I don’t actually think anyone was being a sexist pig in that thread, because the board culture says that it’s ok to make those kind of swipes, that it’s no big deal, that it’s harmless. So when individuals do so, they are just living up to the culture around them. There isn’t any spiteful intent: it’s ignorance.

But that shit does do harm. It does make people feel like they can’t talk openly about all sorts of things. It drives people off. That’s why this is about board culture, not individuals: when shit like that goes on, it’s not about whether or no Absolute should be warned, it’s about the much milder stance of having a moderator come in and say “That’s threadshitting. Stay on topic”. It seems to me that that is what is really needed here: not a banhammer, not a purge, but a recognition that jokes about how you’d like to oogle or fondle a particular, specific poster because she’s a woman are not ok.

Yes, we got you on the “declined” list of the RSVP. It doesn’t diminish the overwhelming number of posters who are coming to the party, however.

Not only that, although I appreciate that Idle came in to answer as a mod in that forum, it is sort of sickening that it’s his determination that we shouldn’t be offended by SHOW US YER TITTTSS! in a thread about a medical issue.

With as much respect as I can muster I believe he isn’t really someone capable of making that determination.

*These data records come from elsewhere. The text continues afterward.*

-- ==== Sys2Proof/Laws/Quiet.lean ====
section
/-! SUPPORT. What a cycle does not do: it leaves the controller and the counter, tells the host of no retired instruction,
changes the flags only in an ALU or flags-import step, and reads a fetched byte as it would read memory. -/

namespace Sys2Proof.Machine

open Sys2Proof

/-- The controller and the counter are as before, and no instruction was reported retired in between. -/
structure Quiet (s t : State) : Prop where
  control : t.control = s.control
  count : t.count = s.count
  told : ∃ told, t.events = told ++ s.events ∧ ∀ m, .retired m ∉ told

theorem Quiet.of_events {s t : State} (h1 : t.control = s.control) (h2 : t.count = s.count) (e : List Event)
    (h3 : t.events = e ++ s.events) (h4 : ∀ m, .retired m ∉ e) : Quiet s t :=
  ⟨h1, h2, e, h3, h4⟩

theorem Quiet.same {s t : State} (h1 : t.control = s.control) (h2 : t.count = s.count) (h3 : t.events = s.events) :
    Quiet s t := .of_events h1 h2 [] h3 (by simp)

theorem Quiet.refl (s : State) : Quiet s s := .of_events rfl rfl [] rfl (by simp)

theorem Quiet.trans {s t u : State} (h : Quiet s t) (k : Quiet t u) : Quiet s u := by
  obtain ⟨a, ha, ha'⟩ := h.told
  obtain ⟨b, hb, hb'⟩ := k.told
  refine .of_events (k.control.trans h.control) (k.count.trans h.count) (b ++ a) (by rw [hb, ha, List.append_assoc]) ?_
  intro m hm
  rcases List.mem_append.1 hm with hm | hm
  · exact hb' m hm
  · exact ha' m hm

/-- The state an outcome has, if any, is quiet. -/
def QuietOut (s : State) : Out → Prop
  | .next t => Quiet s t
  | .fault e => Quiet s e.left
  | .refused _ => True

theorem QuietOut.andThen {s : State} {o : Out} {f : State → Out} (h : QuietOut s o)
    (k : ∀ t, QuietOut t (f t)) : QuietOut s (Machine.andThen o f) := by
  cases o with
  | next t =>
    have hk := k t
    show QuietOut s (f t)
    cases hf : f t with
    | next u => rw [hf] at hk; exact h.trans hk
    | fault e => rw [hf] at hk; exact h.trans hk
    | refused r => trivial
  | fault e => exact h
  | refused r => trivial

theorem risingEdge_quiet (st : Step) (b : Option Byte) (s : State) : QuietOut s (risingEdge st b s) := by
  have hm : ∀ f, QuietOut s (driveMem f b s) := fun f => by
    simp only [driveMem]; split <;> exact .same rfl rfl rfl
  have hd : ∀ c, QuietOut s (driveByteSide st c s) := fun c => by
    have hm : ∀ f, QuietOut s (driveMem f c s) := fun f => by
      simp only [driveMem]; split <;> exact .same rfl rfl rfl
    simp only [driveByteSide]
    split <;> first | exact hm _ | exact .same rfl rfl rfl
  simp only [risingEdge]
  split
  · exact hd b
  · simp only [driveWordSide]
    split <;> exact .same rfl rfl rfl
  · split
    · simp only [channelInput]
      split
      · split
        · trivial
        · exact .of_events rfl rfl [_] rfl (by simp)
      · exact .same rfl rfl rfl
    · exact hd none
  · exact .same rfl rfl rfl

theorem highClock_quiet (st : Step) (s : State) : QuietOut s (highClock st s) := by
  have ha : ∀ op, QuietOut s (aluOperate op s) := fun op => by
    simp only [aluOperate]
    split
    · split
      · exact .of_events rfl rfl [] rfl (by simp)
      · exact .of_events rfl rfl [_] rfl (by simp)
    · exact .same rfl rfl rfl
  have hm : ∀ f, QuietOut s (latchMem f s) := fun f => by
    simp only [latchMem]
    split <;> exact .same rfl rfl rfl
  have hl : QuietOut s (latchByteSide st s) := by
    simp only [latchByteSide]
    split
    · exact .of_events rfl rfl [_] rfl (by simp)
    · exact .of_events rfl rfl [_] rfl (by simp)
    · exact hm _
    · split
      · exact ha _
      · exact .same rfl rfl rfl
    · exact .same rfl rfl rfl
  simp only [highClock]
  split
  · exact hl
  · simp only [latchWordSide]
    split
    · exact .of_events rfl rfl [_] rfl (by simp)
    · exact .of_events rfl rfl [_] rfl (by simp)
    · exact .of_events rfl rfl [] rfl (by simp)
    · exact .same rfl rfl rfl
    · exact .same rfl rfl rfl
  · split
    · exact hl
    · simp only [channelOutput]
      split
      · exact .of_events rfl rfl [_] rfl (by simp)
      · exact .same rfl rfl rfl
  · split <;> exact .same rfl rfl rfl

/-- Any cycle, whatever its outcome, is quiet. -/
theorem cycle_quiet (st : Step) (sup : Bool) (b : Option Byte) (s : State) : QuietOut s (cycle st sup b s) := by
  have h : Quiet s (programBus (effectiveStep st sup) s) := .same rfl rfl rfl
  have h2 := QuietOut.andThen (risingEdge_quiet (effectiveStep st sup) b (programBus (effectiveStep st sup) s))
    (highClock_quiet (effectiveStep st sup))
  simp only [cycle]
  cases ho : andThen (risingEdge (effectiveStep st sup) b (programBus (effectiveStep st sup) s))
      (highClock (effectiveStep st sup)) with
  | next t => rw [ho] at h2; exact h.trans h2
  | fault e => rw [ho] at h2; exact h.trans h2
  | refused r => trivial

/-- A cycle that completes changes the flags only if it is an ALU operation or a flags import (10_state.md R30). -/
theorem cycle_flags {st : Step} {sup : Bool} {b : Option Byte} {s t : State} (h : cycle st sup b s = .next t)
    (hp : st.put ≠ .alu) : t.flags = s.flags := by
  have hr : ∀ {b : Option Byte} (st : Step) (s t : State), risingEdge st b s = .next t → t.flags = s.flags := by
    have hm : ∀ (f : OpFlags) (b : Option Byte) (s t : State), driveMem f b s = .next t → t.flags = s.flags := by
      intro f b s t h
      simp only [driveMem] at h
      split at h
      · cases h; rfl
      · cases h
    have hd : ∀ (st : Step) (b : Option Byte) (s t : State), driveByteSide st b s = .next t → t.flags = s.flags := by
      intro st b s t h
      simp only [driveByteSide] at h
      split at h
      · cases h; rfl
      · cases h; rfl
      · exact hm _ _ _ _ h
      · cases h
      · cases h
    intro b st s t h
    simp only [risingEdge] at h
    split at h
    · exact hd _ _ _ _ h
    · simp only [driveWordSide] at h
      split at h <;> cases h <;> rfl
    · split at h
      · simp only [channelInput] at h
        split at h
        · split at h
          · cases h
          · cases h; rfl
        · cases h
      · exact hd _ _ _ _ h
    · cases h; rfl
  have hh : ∀ (st : Step) (s t : State), st.put ≠ .alu → highClock st s = .next t → t.flags = s.flags := by
    have hl : ∀ (st : Step) (s t : State), st.put ≠ .alu → latchByteSide st s = .next t → t.flags = s.flags := by
      intro st s t hp h
      simp only [latchByteSide] at h
      split at h
      · cases h; rfl
      · cases h; rfl
      · simp only [latchMem] at h
        split at h
        · cases h; rfl
        · cases h
      · exact absurd ‹_› hp
      · cases h
    intro st s t hp h
    simp only [highClock] at h
    split at h
    · exact hl _ _ _ hp h
    · simp only [latchWordSide] at h
      split at h
      · cases h; rfl
      · cases h; rfl
      · exact absurd ‹_› hp
      · cases h
      · cases h
    · split at h
      · exact hl _ _ _ hp h
      · simp only [channelOutput] at h
        split at h
        · cases h; rfl
        · cases h
    · cases h; split <;> rfl
  simp only [cycle] at h
  obtain ⟨u, hu, ht⟩ := andThen_eq_next.1 h
  have hp' : (effectiveStep st sup).put ≠ .alu := by
    simp only [effectiveStep]; split
    · simp
    · exact hp
  have h1 : u.flags = (programBus (effectiveStep st sup) s).flags := hr _ _ _ hu
  exact (hh _ _ _ hp' ht).trans h1

/-- A read of the instruction stream does the same whether the byte was read before or is read now, if memory holds it at the
cursor (log 11). -/
theorem cycle_fetched {st : Step} (sup : Bool) {v : Byte} {s : State} (h : s.mem.readByte s.regs.memaddr.toNat = some v) :
    cycle st sup (some v) s = cycle st sup none s := by
  have hm : ∀ f, driveMem f (some v) (programBus (effectiveStep st sup) s) =
      driveMem f none (programBus (effectiveStep st sup) s) := by
    intro f
    simp [driveMem, programBus, h]
  simp only [cycle]
  congr 1
  simp only [risingEdge, driveByteSide, hm]

end Sys2Proof.Machine
end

Sadly I cannot (and no need to warn me, I will not) link here in this thread to info from another board but I really, really don’t think his judgment is trustworthy in a situation like this. Like, at all. His answer here about how he sees it as harmless illustrates that perfectly and lets me know not much has changed in his perspective since the first time I encountered his judgment on male/female interactions.

Feel free to include those of us who do feel that among the ‘we’. You don’t agree, that’s your prerogative, but don’t minimize the number of us who do.

Including those of us who spoke up the last time this topic came up, then drifted away once it became clear that nothing was going to change.